WHAT YOU WILL DO: As the answer, set down the lines below from the one containing "(k.val + l *" through the one containing "x with staging", exactly and inclusively, and no others.

RECORD EXCERPTS:
-- ==== Sys2Proof/Machine/Battery.lean ====
section
/-! DEFINITION. Battery state estimation: count samples, anchors, empty and cut-off, the controls (R227 to R246). -/

namespace Sys2Proof.Machine

/-- The current of a POINT source in mA, and whether its slot is stale (R227). -/
def State.battPoint (s : State) (b : Fin 8) : Int × Bool :=
  let k := s.parN P.BATT_I_PT b
  if s.slotFresh k (s.parN P.BATT_V_STALE b * 1000000) then (s.slotIn k (-3), false) else (0, true)

/-- The charge of a sample enters Q_rem, throughput, cycles, Q_dis and the charge counted in (R234,
R236, R239, R245). -/
def State.battCount (s : State) (b : Fin 8) (ch : Int) : State :=
  let eff := s.par P.BATT_CHG_EFF b
  s.modBatt b (fun x =>
    let out := (ch * 1000).toNat
    let in_ := (-ch * eff).toNat
    let t := x.qFrac + in_ - out
    let q := x.q + t.fdiv mAs
    let full := !x.fl.full && decide ((x.cap : Int) ≤ q)
    let dis := x.disFrac + out
    let cyc := x.cycFrac + out
    let per := max 1 (x.learned.cap * 36 * mAs)
    let qd := x.qDisFrac + out
    { x with
      q := if full then x.cap else q, qFrac := if full then 0 else t % (mAs : Int)
      disFrac := dis % (1000 * mAs), cycFrac := cyc % per
      qDis := if x.fl.learning then x.qDis + qd / mAs else x.qDis, qDisFrac := if x.fl.learning then qd % mAs else x.qDisFrac
      chgEmpty := x.chgEmpty + in_, chgCut := x.chgCut + in_
      buf := upd x.buf x.active (fun l => { l with
        thru := (l.thru + dis / (1000 * mAs)) % 2 ^ 64, cycles := (l.cycles + cyc / per) % 2 ^ 32 }) })

/-- The rest timer, FULL with the limit of Q_rem, EMPTY and CUTOFF after a sample's current (R237,
R238, R239, R241, R244). -/
def State.battFlags (s : State) (b : Fin 8) : State :=
  let x := s.batt[b]
  let rest : Bool := decide (x.i.natAbs < s.parN P.BATT_I_REST b)
  let full : Bool := x.fl.full && decide (x.i ≤ 0 ∨ x.i < s.par P.BATT_I_REST b)
  let one := x.learned.cap * 36 * mAs
  let s1 := s.modBatt b (fun y => { y with
    restAt := holdFrom rest y.restAt s.clk.tick, restFrom := holdFrom rest y.restFrom s.clk.tick
    q := if full then y.q else min y.q y.cap, qFrac := if full ∨ y.q < y.cap then y.qFrac else 0
    fl := { y.fl with
      resting := y.fl.resting && rest, full := full
      empty := y.fl.empty && decide (x.chgEmpty < one) } })
  if x.fl.cutoff ∧ s.parN P.BATT_CUT_RELEASE b * one ≤ x.chgCut then s1.battUncut b 3 else s1

/-- A discharge sample that brings the count from `q0` to 0 or below while EMPTY is clear (R241,
R242). A count that runs
below 0 because the voltage disagreed, or that no voltage has yet given, goes on. -/
def State.battZero (s : State) (b : Fin 8) (ch q0 : Int) : State :=
  let x := s.batt[b]
  let level := s.par P.BATT_V_EMPTY b + s.par P.BATT_DISAGREE_MARGIN b
  if ch ≤ 0 ∨ x.fl.empty ∨ 0 < x.q ∨ (q0 ≤ 0 ∧ (x.ever = false ∨ (x.fl.disagree ∧ x.zero = false))) then s
  else if x.fl.vBad then s.battEmpty b
  else if level < x.vcorr then
    ((s.modBatt b (fun y => { y with zero := false, fl := { y.fl with disagree := true } })).log 0x0904 b.val (lohi x.vcorr level)).battCancel b 3
  else s.modBatt b (fun y => { y with q := 0, qFrac := 0, zero := true })

/-- The conditions that cancel a learning attempt at a sample, in the order of R245. -/
def State.battLearnCheck (s : State) (b : Fin 8) : State :=
  let x := s.batt[b]
  if x.i < 0 ∧ x.i ≤ -s.par P.BATT_I_REST b then s.battCancel b 1
  else if x.fl.tBad ∨ x.t < s.par P.BATT_LEARN_TMIN b ∨ s.par P.BATT_LEARN_TMAX b < x.t then s.battCancel b 2
  else if x.fl.iBad then s.battCancel b 4
  else s

/-- A string whose voltage is valid again becomes present (R230). -/
def State.battPresence (s : State) (b : Fin 8) : State :=
  let x := s.batt[b]
  if x.fl.present ∨ x.fl.vBad then s
  else
    let ins : Bool := !x.ever || decide (x.absentAt + s.parN P.BATT_REINSERT_TIME b * 250000000 ≤ s.clk.tick)
    let s1 := (s.modBatt b (fun y => { y with ever := true, fl := { y.fl with present := true } })).log 0x0901 b.val
      (lohi (if ins then 1 else 2) x.v)
    if ins then s1.battEstimate b else s1

/-- A count sample of a string over the interval since the last one, in which charge `ch` passed
(R228, R234 to R245). -/
def State.battSample (s : State) (b : Fin 8) (ch : Int) : State :=
  let dt := s.clk.tick - s.batt[b].sampleAt
  let i := if dt = 0 then s.batt[b].i else nearHalfAway ch (dt * 32)
  let s1 := (s.modBatt b (fun x => { x with i := i, vcorr := s.battCorr b x.v i, sampleAt := s.clk.tick, part := 0 })).battCount b ch
  ((s1.battLearnCheck b).battFlags b).battZero b ch s.batt[b].q

/-- BATT_COUNT_SAMPLE: the end of a millisecond of a string. A string that is not estimated counts
nothing (R226). At the low rate the millisecond only adds to the running interval, until
a 100 ms boundary or a millisecond at or above BATT_I_LOW ends it (R227, R234, R235). -/
def execBattCountSample (b : Fin 8) (s : State) : Res :=
  if s.hasActive = false then .next s
  else if s.par P.BATT_ENABLE b = 0 then .next (s.battStart b)
  else
    let x := s.batt[b]
    let dt := s.clk.tick - x.msAt
    let pt := s.battPoint b
    let loop : Bool := s.par P.BATT_I_SRC b == 0
    let ch : Int := if loop then x.acc else pt.1 * (dt * 32 : Nat)
    let big : Bool := decide (s.parN P.BATT_I_LOW b * dt * 32 ≤ ch.natAbs)
    let edge : Bool := x.msAt / 25000000 != s.clk.tick / 25000000
    let due : Bool := !x.fl.lowRate || edge || big
    let whole : Int := if loop ∨ x.fl.lowRate = false then x.part + ch else pt.1 * ((s.clk.tick - x.sampleAt) * 32 : Nat)
    let iBad : Bool := !loop && pt.2
    let s1 := (s.stamp.modBatt b (fun y => { y with
      acc := 0, part := y.part + ch, msAt := s.clk.tick, below := !big
      fl := { y.fl with
        iBad := iBad, srcBad := y.fl.srcBad || iBad
        lowRate := if y.fl.lowRate then !big else edge && x.below && !big } })).battMeasure b
    let s2 := if due then s1.battSample b whole else s1.modBatt b (fun y => { y with vcorr := s.battCorr b y.v y.i })
    .next ((s2.battPresence b).battTimers b)

/-- BATT_REST_ANCHOR: BATT_T_REST of unbroken rest, since its start or the last rest anchor (R237). -/
def execBattRestAnchor (b : Fin 8) (s : State) : Res :=
  let x := s.batt[b]
  .next (if s.par P.BATT_ENABLE b = 0 ∨ s.held x.restFrom (s.parN P.BATT_T_REST b * 250000000) = false then s
  else
    let r := s.ocvLookup b
    let before := x.soc
    let s1 := s.modBatt b (fun y => { y with restFrom := some s.clk.tick, fl := { y.fl with resting := true } })
    if r.2 then
      (s1.modBatt b (fun y => { y.setSoc r.1 with
        fl := { y.fl with flat := false, unrested := false, disagree := false, srcBad := false } })).battAnchorLog b 0 before
    else
      let s2 := s1.modBf b (fun f => { f with flat := true })
      (if x.fl.unrested then s2.modBatt b (fun y => y.setSoc r.1) else s2).battAnchorLog b 1 before)

/-- BATT_FULL_ANCHOR: the conditions of full have held for BATT_T_FULL (R238, R245). -/
def execBattFullAnchor (b : Fin 8) (s : State) : Res :=
  let x := s.batt[b]
  .next (if s.par P.BATT_ENABLE b = 0 ∨ x.fl.full ∨ s.held x.fullAt (s.parN P.BATT_T_FULL b * 250000000) = false then s
  else
    let before := x.soc
    let s1 := (s.modBatt b (fun y => { y with
      q := y.cap, qFrac := 0
      fl := { y.fl with full := true, unrested := false, disagree := false, srcBad := false } })).battAnchorLog b 2 before
    if s.par P.BATT_LEARN_TMIN b ≤ x.t ∧ x.t ≤ s.par P.BATT_LEARN_TMAX b then
      (s1.modBatt b (fun y => { y with qDis := 0, qDisFrac := 0, fl := { y.fl with learning := true } })).log 0x0905 b.val x.t
    else s1)

/-- BATT_VOLTAGE_EMPTY: V_corr at or below BATT_V_EMPTY for BATT_EMPTY_FILT (R241). -/
def execBattVoltageEmpty (b : Fin 8) (s : State) : Res :=
  .next (if s.par P.BATT_ENABLE b = 1 ∧ s.batt[b].fl.empty = false ∧ s.held s.batt[b].emptyAt (s.parN P.BATT_EMPTY_FILT b * 250000) then s.battEmpty b else s)

/-- BATT_CUTOFF: V at or below BATT_V_CUTOFF for BATT_CUT_FILT (R243). -/
def execBattCutoff (b : Fin 8) (s : State) : Res :=
  .next (if s.par P.BATT_ENABLE b = 1 ∧ s.held s.batt[b].cutAt (s.parN P.BATT_CUT_FILT b * 250000) then s.battCut b 1 else s)

/-- BATT_ABSENT: V invalid for BATT_V_STALE (R230). -/
def execBattAbsent (b : Fin 8) (s : State) : Res :=
  .next (if s.par P.BATT_ENABLE b = 1 ∧ s.batt[b].fl.present ∧ s.held s.batt[b].badAt (s.parN P.BATT_V_STALE b * 250000) then
    (s.modBatt b (fun x => { x with absentAt := s.clk.tick, fl := { x.fl with present := false } })).log 0x0902 b.val
      ((s.battFresh P.BATT_V_PT b).length + s.batt[b].soc * 2 ^ 16 : Nat)
  else s)

/-- BATT_CTRL CLEAR_CUTOFF (R244). -/
def State.battClearCutoff (s : State) (b : Fin 8) : State × Nat := (s.battUncut b 4, stOk)

/-- BATT_CTRL CANCEL_LEARN (R245). -/
def State.battCancelLearn (s : State) (b : Fin 8) : State × Nat := (s.battCancel b 6, stOk)

/-- BATT_CTRL REESTIMATE (R240). -/
def State.battReestimate (s : State) (b : Fin 8) : State × Nat := (s.battEstimate b, stOk)

/-- BATT_CTRL_CLEAR_CUTOFF. -/
def execBattCtrlClearCutoff (b : Fin 8) (sess : Fin 8) (s : State) : Res := .next (s.control sess [3] (fun t => t.battClearCutoff b))

/-- BATT_CTRL_CANCEL_LEARN. -/
def execBattCtrlCancelLearn (b : Fin 8) (sess : Fin 8) (s : State) : Res := .next (s.control sess [3] (fun t => t.battCancelLearn b))

/-- BATT_CTRL_REESTIMATE. -/
def execBattCtrlReestimate (b : Fin 8) (sess : Fin 8) (s : State) : Res := .next (s.control sess [3] (fun t => t.battReestimate b))

end Sys2Proof.Machine
end

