-- ==== Sys2Proof/Machine/HostSess.lean ====
section
/-! DEFINITION. Sessions and permits: grants, the end of a holding, the end of a session, binding
and freeing a pair (R382, R388 to
R400). -/

namespace Sys2Proof.Machine

/-- An epoch: NODE_BOOT_GEN x 65,536 + `k` (R292, R391, R398). -/
def State.epochOf (s : State) (k : Nat) : Nat := s.nodes.bootGen * 65536 + k

/-- The count after `k`, from 1 and wrapping from 65,535 to 1 (R292, R398). -/
def nextK (k : Nat) : Nat := if 65535 ≤ k then 1 else k + 1

/-- A permit granted to a session for `lease` seconds at most (R397, R398). -/
def State.grantPermit (s : State) (k : Fin 8) (i lease : Nat) : State :=
  let p := s.permit i
  let l := min lease (s.parN P.PERMIT_LEASE_MAX i)
  let n := nextK p.k
  (s.setPermit i ⟨some k, s.epochOf n, n, l * 1000, s.clk.tick, bump p.grants⟩).log 0x0E04 i
    (k.val + l * 65536 + s.epochOf n * 2 ^ 32 : Nat)

/-- An entry needs a permit. -/
def State.entryNeeds (s : State) (i : Nat) (e : Entry) : Bool := match findParam e.id with
  | none => false
  | some p => (s.entryPermits p e.inst e.val).contains i

/-- The staged entries that need a permit are discarded, and STAGE_LOST is set (R400). -/
def State.stageDrop (s : State) (k : Fin 8) (i : Nat) : State :=
  s.modSess k (fun x => { x with staging := x.staging.filter (fun e => !(s.entryNeeds i e)), stageLost := true })

/-- A relay's host loses the NODE permit of its port: the step outstanding is answered ABANDONED and
the relay ends (R303, R400). -/
def State.relayLapse (s : State) (p : Nat) : State := match s.relayOf p with
  | none => s
  | some r =>
    let n := s.node r.addr
    let own (q : NodeReq) : Bool := match q.who with
      | .relay _ _ => true
      | .action => false
    let s1 := (n.waiting.filter own).foldl (fun (t : State) q => t.failHost q)
      (s.modNode r.addr (fun x => { x with waiting := x.waiting.filter (fun q => !(own q)) }))
    let s2 := match n.req with
      | none => s1
      | some q => if own q then (((s1.modNode r.addr (fun x => { x with req := none })).failHost q).nextReq r.addr) else s1
    s2.relayAbandon p 0

/-- A firmware transfer is abandoned; a block held during BROWN_WARN is answered ABANDONED (R400, R507). -/
def State.fwAbandon (s : State) : State :=
  let t := s.modFirm (fun f => { f with load := none })
  match s.firm.load with
  | none => t
  | some x => match x.owed with
    | none => t
    | some q => t.answer x.sess.val q stAbandoned []

/-- The standing order at the end of a holding by session `k` (R400, R432, R507). -/
def State.standingOrder (s : State) (k : Fin 8) (i : Nat) : State :=
  let ends (t : State) : State := t.modHost (fun h => { h with load := h.load.filter (fun x => x.sess != k) })
  if i = 0 ∨ i = 5 then ends s
  else if i = 1 then s.weirLapse
  else if i = 2 then s.tryHandback
  else if i = 6 then s.fwAbandon
  else if 8 ≤ i then s.relayLapse (i - 8)
  else s

/-- A holding ends: cause 1 release, 2 lapse, 3 session end, 4 taken (R400, R410, R414, R433). -/
def State.permitEnd (s : State) (i cause : Nat) : State :=
  let p := s.permit i
  match p.holder with
  | none => s
  | some k =>
    let s1 := ((s.stageDrop k i).setPermit i { p with holder := none, lease := 0 }).log 0x0E05 i
      (cause + k.val * 256 + p.epoch * 2 ^ 32 : Nat)
    let s2 := s1.standingOrder k i
    let pt : Fin 4 := ⟨(s.sess k).port % 4, Nat.mod_lt _ (by omega)⟩
    let s3 := if cause = 1 then s2 else s2.modHp pt (fun x => { x with permitLost := true })
    if cause = 2 ∨ cause = 4 then (s3.notice k 0x8004 (leBytes 1 i ++ leBytes 1 cause ++ leBytes 2 0 ++ leBytes 4 p.epoch)).1 else s3

/-- The permits a session holds. -/
def State.heldBy (s : State) (k : Fin 8) : List Nat := (s.host.permit.filter (fun q => q.2.holder == some k)).map (·.1)

/-- A session starts anew in a pair that stays bound (R392). -/
def Sess.claimed (x : Sess) (now : Nat) : Sess :=
  { Sess.reset with state := .claimed, port := x.port, ep := x.ep, since := now, noticeLost := x.noticeLost }

/-- A pair is freed: its mailboxes are emptied and the requests rung in them dropped (R382, R392). -/
def State.unbind (s : State) (k : Fin 8) : State :=
  s.modHost (fun h => { h with
    sess := upd h.sess k (fun x => { Sess.reset with noticeLost := x.noticeLost })
    mb := upd (upd h.mb (mbReq k) (fun _ => Mbox.reset)) (mbNotice k) (fun _ => Mbox.reset)
    rung := h.rung.filter (fun q => q.1 != mbReq k) })

/-- A session that is not, or no longer, OPEN leaves PROVING or OPEN: CLAIMED on SPI, FREE on Ethernet (R392). -/
def State.toClaimed (s : State) (k : Fin 8) : State :=
  if 2 ≤ (s.sess k).port then s.modSess k (fun x => x.claimed s.clk.tick) else s.unbind k

/-- What ends with an OPEN session: its permits, staging area, subscriptions and transfers;
SESSION_ENDED and the record (R393). -/
def State.sessOver (s : State) (k : Fin 8) (cause : Nat) : State :=
  let x := s.sess k
  if x.state ≠ .isOpen then s
  else
    let s1 := (s.heldBy k).foldl (fun (t : State) i => t.permitEnd i 3) s
    let s2 := (s1.modPool (fun p => { p with subs := p.subs.filter (fun u => u.sess != k.val) })).modHost (fun h => { h with
      load := h.load.filter (fun q => q.sess != k) })
    let pt : Fin 4 := ⟨x.port % 4, Nat.mod_lt _ (by omega)⟩
    (s2.modHp pt (fun y => { y with ended := true })).log 0x0E02 k.val (cause + x.epoch * 2 ^ 32 : Nat)

/-- An OPEN session ends: cause 1 close, 2 lease lapse, 3 replaced, 4 key load (R392, R393). -/
def State.sessEnd (s : State) (k : Fin 8) (cause : Nat) : State :=
  if (s.sess k).state = .isOpen then (s.sessOver k cause).toClaimed k else s

/-- RELEASE frees a pair, its session ended first with cause 5 (R384, R392). -/
def State.sessRelease (s : State) (k : Fin 8) : State :=
  if (s.sess k).state = .free then s else (s.sessOver k 5).unbind k

/-- A pair bound to a port and endpoint (R382). -/
def State.bindPair (s : State) (k : Fin 8) (port : Nat) (ep : Endpoint) : State :=
  (s.unbind k).modSess k (fun x => { x with state := .claimed, port := port, ep := ep, since := s.clk.tick })

/-- SESSION_CLAIM_TIMEOUT: 10 s in CLAIMED with no session opened (R392). -/
def execSessionClaimTimeout (k : Fin 8) (s : State) : Res :=
  .next (if s.hasActive ∧ (s.sess k).state = .claimed ∧ (s.sess k).since + 2500000000 ≤ s.clk.tick then s.unbind k else s)

/-- SESSION_PROVE_TIMEOUT: 1 s in PROVING with no proof (R392). -/
def execSessionProveTimeout (k : Fin 8) (s : State) : Res :=
  .next (if s.hasActive ∧ (s.sess k).state = .proving ∧ (s.sess k).since + 250000000 ≤ s.clk.tick then s.toClaimed k else s)

/-- SESSION_LEASE_LAPSE: no request accepted for HOST_SESSION_LEASE (R393). -/
def execSessionLeaseLapse (k : Fin 8) (s : State) : Res :=
  .next (if s.hasActive ∧ (s.sess k).leaseAt + s.parN P.HOST_SESSION_LEASE 0 * 250000 ≤ s.clk.tick then s.sessEnd k 2 else s)

/-- PERMIT_LAPSE: a lease has run for its length (R397). -/
def execPermitLapse (i : Nat) (s : State) : Res :=
  .next (if s.hasActive ∧ (s.permit i).at_ + (s.permit i).lease * 250000 ≤ s.clk.tick then s.permitEnd i 2 else s)

/-- KEY_LOCKOUT_END: 60 s after the lock-out (R391). -/
def execKeyLockoutEnd (k : Fin 8) (s : State) : Res :=
  .next (if s.hasActive ∧ (s.host.key[k]).locked s.clk.tick = false then
    s.modHost (fun h => { h with key := upd h.key k (fun x => { x with lockAt := none }) })
  else s)

end Sys2Proof.Machine
end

SOLVED PROBLEM:
    (k.val + l * 65536 + s.epochOf n * 2 ^ 32 : Nat)

/-- An entry needs a permit. -/
def State.entryNeeds (s : State) (i : Nat) (e : Entry) : Bool := match findParam e.id with
  | none => false
  | some p => (s.entryPermits p e.inst e.val).contains i

/-- The staged entries that need a permit are discarded, and STAGE_LOST is set (R400). -/
def State.stageDrop (s : State) (k : Fin 8) (i : Nat) : State :=
  s.modSess k (fun x => { x with staging := x.staging.filter (fun e => !(s.entryNeeds i e)), stageLost := true })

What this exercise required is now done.